Climate change and government inaction are chronic stressors that could have considerable, long-lasting, and incremental negative implications for the mental health of children and young people.

The study underscores that the perceived failure by governments to respond to the climate crisis is associated with increased distress and concludes that “The failure of governments to adequately address climate change and the impact on younger generations potentially constitutes moral injury.”

In a Canadian survey, young people rated governmental responses to climate change negatively and reported greater feelings of betrayal than of reassurance. More than three-quarters of young people reported that they believed that people have failed to take care of the planet. According to the authors,

The data show that young Canadians need a diversity of coping supports and believe the formal education system should be doing more to support them.

The implications of these studies are profound, and should inform our decisions about how to transform higher education to meet the needs of our students. We cannot address young people’s distress about their futures if we have an educational system that is operating in the mold that cast it over 50 years ago. The world was completely different then. If we had transitioned away from fossil fuels and toward a steady-state economy and a private-sufficiency-public-luxury society, then we wouldn’t be facing multiple existential threats now.

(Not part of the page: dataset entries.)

-- ==== Sys2Proof/Laws/Step.lean ====
section
/-! SUPPORT. What one instruction and one step can do, said once: every later proof about a next state
starts from these case lists (R11, R12, R16, R75, R113). -/

namespace Sys2Proof.Machine

/-- What a completed instruction other than a taken jump does: at most one register or the output is
written, and `pc` advances. -/
inductive Wrote (s : State) : State → Prop where
  | reg (r : Reg) (v : Nat) : Wrote s (s.setReg r v).advance
  | out (v : OutElem) : Wrote s (s.outAppend v).advance
  | nothing : Wrote s s.advance

theorem divideInto_next (r : Reg) (o : Cell) (s t : State) (h : divideInto r o s = .next t) :
    (∃ v, combo o s = .ok v ∧ t = (s.setReg r (s.a >>> v)).advance) ∨
      (∃ k, combo o s = .error k ∧ t = s.latch k o) := by
  rcases withOperand_next _ _ _ _ _ h with ⟨v, hv, he⟩ | hk
  · simp only [finish, shiftDiv, State.reg_A, Host.Outcome.next.injEq] at he
    exact .inl ⟨v, hv, he.symm⟩
  · exact .inr hk

theorem execBxl_next (o : Cell) (s t : State) (h : execBxl o s = .next t) :
    (o.toNat ≤ 7 ∧ t = (s.setReg .B (s.b ^^^ o.toNat)).advance) ∨
      (7 < o.toNat ∧ t = s.latch .operandOutOfRange o) := by
  rcases withOperand_next _ _ _ _ _ h with ⟨v, hv, he⟩ | ⟨k, hk, ht⟩
  · unfold lit at hv
    split at hv <;> simp at hv
    simp only [finish, bitXor, State.reg_B, Host.Outcome.next.injEq] at he
    subst hv
    exact .inl ⟨by assumption, he.symm⟩
  · unfold lit at hk
    split at hk <;> simp at hk
    subst hk
    exact .inr ⟨by omega, ht⟩

theorem execBst_next (o : Cell) (s t : State) (h : execBst o s = .next t) :
    (∃ v, combo o s = .ok v ∧ t = (s.setReg .B (v % 8)).advance) ∨
      (∃ k, combo o s = .error k ∧ t = s.latch k o) := by
  rcases withOperand_next _ _ _ _ _ h with ⟨v, hv, he⟩ | hk
  · simp only [finish, low3, Host.Outcome.next.injEq] at he
    exact .inl ⟨v, hv, he.symm⟩
  · exact .inr hk

theorem execBxc_next (o : Cell) (s t : State) (h : execBxc o s = .next t) :
    t = (s.setReg .B (s.b ^^^ s.c)).advance := by
  simp only [execBxc, finish, bitXor, State.reg_B, State.reg_C, Host.Outcome.next.injEq] at h
  exact h.symm

theorem execOut_next (o : Cell) (s t : State) (h : execOut o s = .next t) :
    (∃ v, combo o s = .ok v ∧ s.outRoom = true ∧
        t = (s.outAppend (BitVec.ofNat 3 (v % 8))).advance) ∨
      (∃ k, combo o s = .error k ∧ t = s.latch k o) := by
  rcases withOperand_next _ _ _ _ _ h with ⟨v, hv, he⟩ | hk
  · split at he <;> simp only [low3, Host.Outcome.next.injEq, reduceCtorEq] at he
    exact .inl ⟨v, hv, by assumption, he.symm⟩
  · exact .inr hk

theorem execJnz_next (o : Cell) (s t : State) (h : execJnz o s = .next t) :
    (o.toNat ≤ 7 ∧ s.a = 0 ∧ t = s.advance) ∨
      (o.toNat ≤ 7 ∧ s.a ≠ 0 ∧ s.targetMisaligned o.toNat = false ∧ t = s.jumpTo o.toNat) ∨
      (o.toNat ≤ 7 ∧ s.a ≠ 0 ∧ s.targetMisaligned o.toNat = true ∧
        t = s.latch .misalignedJumpTarget o) ∨
      (7 < o.toNat ∧ t = s.latch .operandOutOfRange o) := by
  rcases withOperand_next _ _ _ _ _ h with ⟨v, hv, he⟩ | ⟨k, hk, ht⟩
  · unfold lit at hv
    split at hv <;> simp at hv
    subst hv
    by_cases ha : s.a = 0
    · simp [State.jumpCondition, ha] at he
      exact .inl ⟨by assumption, ha, he.symm⟩
    · cases hm : s.targetMisaligned o.toNat <;> simp [State.jumpCondition, ha, hm, raise] at he
      · exact .inr (.inl ⟨by assumption, ha, rfl, he.symm⟩)
      · exact .inr (.inr (.inl ⟨by assumption, ha, rfl, he.symm⟩))
  · unfold lit at hk
    split at hk <;> simp at hk
    subst hk
    exact .inr (.inr (.inr ⟨by omega, ht⟩))

/-- The shape of every next state of an instruction: a write with an advance, a taken jump, or a decode
error taken (R12, R16, R75). -/
theorem exec_next_cases (i : Instr) (s t : State) (h : exec i s = .next t) :
    Wrote s t ∨ (∃ o, i = .jnz o ∧ o.toNat ≤ 7 ∧ s.a ≠ 0 ∧ t = s.jumpTo o.toNat) ∨
      (∃ k, t = s.latch k i.operand) := by
  cases i with
  | adv o =>
    rcases divideInto_next _ _ _ _ h with ⟨v, -, rfl⟩ | ⟨k, -, rfl⟩
    · exact .inl (.reg _ _)
    · exact .inr (.inr ⟨k, rfl⟩)
  | bxl o =>
    rcases execBxl_next _ _ _ h with ⟨-, rfl⟩ | ⟨-, rfl⟩
    · exact .inl (.reg _ _)
    · exact .inr (.inr ⟨_, rfl⟩)
  | bst o =>
    rcases execBst_next _ _ _ h with ⟨v, -, rfl⟩ | ⟨k, -, rfl⟩
    · exact .inl (.reg _ _)
    · exact .inr (.inr ⟨k, rfl⟩)
  | jnz o =>
    rcases execJnz_next _ _ _ h with ⟨-, -, rfl⟩ | ⟨ho, ha, -, rfl⟩ | ⟨-, -, -, rfl⟩ | ⟨-, rfl⟩
    · exact .inl .nothing
    · exact .inr (.inl ⟨o, rfl, ho, ha, rfl⟩)
    · exact .inr (.inr ⟨_, rfl⟩)
    · exact .inr (.inr ⟨_, rfl⟩)
  | bxc o =>
    rw [execBxc_next o _ _ h]
    exact .inl (.reg _ _)
  | out o =>
    rcases execOut_next _ _ _ h with ⟨v, -, -, rfl⟩ | ⟨k, -, rfl⟩
    · exact .inl (.out _)
    · exact .inr (.inr ⟨k, rfl⟩)
  | bdv o =>
    rcases divideInto_next _ _ _ _ h with ⟨v, -, rfl⟩ | ⟨k, -, rfl⟩
    · exact .inl (.reg _ _)
    · exact .inr (.inr ⟨k, rfl⟩)
  | cdv o =>
    rcases divideInto_next _ _ _ _ h with ⟨v, -, rfl⟩ | ⟨k, -, rfl⟩
    · exact .inl (.reg _ _)
    · exact .inr (.inr ⟨k, rfl⟩)

/-- What a step that answers a next state did: from an unfaulted state it fetched a pair, and either
took the decoder's rejection or executed the decoded instruction (R70, R72, R73, R74). -/
theorem step_next_cases (s t : State) (h : step s = .next t) :
    s.fault = none ∧ ∃ opc o, s.memRead s.pc = some opc ∧ s.memRead (s.pc + 1) = some o ∧
      ((∃ e, decode opc o = .error e ∧ t = s.latch e.cause e.value) ∨
        (∃ i, decode opc o = .ok i ∧ exec i s = .next t)) := by
  unfold step at h
  split at h
  · cases h
  · next hf =>
    refine ⟨hf, ?_⟩
    split at h
    · cases h
    · next opc o hfetch =>
      obtain ⟨h0, h1⟩ := (fetch_eq_some_iff s opc o).1 hfetch
      refine ⟨opc, o, h0, h1, ?_⟩
      split at h
      · next e he =>
        simp only [raise, Host.Outcome.next.injEq] at h
        exact .inl ⟨e, he, h.symm⟩
      · next i hi => exact .inr ⟨i, hi, h⟩

end Sys2Proof.Machine
end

We wouldn’t be leaving the prospect of a planet unfit for human habitation to the young people we teach every day, explicitly or implicitly, that everything will be fine if they just work hard and get an A+ on their calculus exam, or get into a good university program, or plant some trees on campus or reduce their personal carbon footprint.

We need to be honest with ourselves and them about the challenges that they will face in the future that we are bequeathing to them, and to talk about it openly. Skirting the issue—siloing the climate crisis, relegating it to optional learning by young people only, or plastering it with incremental ‘green’ band-aides—is essentially lying by omission and shirking our responsibilities as adults in their lives who are supposed to prepare them for their future. We need to be brave during this extraordinary time, and vulnerable enough to learn, so that we can be the guides and advocates that our students need us to be.

This transformative, radical rebuilding of education begins with the institution of higher education acknowledging its own part in the polycrisis, teaching about how the privileged swath of humanity got us into it, and educating for how to live within a just planetary operating space. This is how we—as adults who have benefited from the present fundamentally unequal and destructive system—help students face their future and thrive in it. This is the job of higher education.

As longshoreman and philosopher Eric Hoffer wrote:

In times of change, learners inherit the earth, while the learned find themselves beautifully equipped to deal with a world that no longer exists.


Dr. Heather Short is a climate literacy educator. She holds a PhD in earth sciences and has been teaching college and university students for 25 years.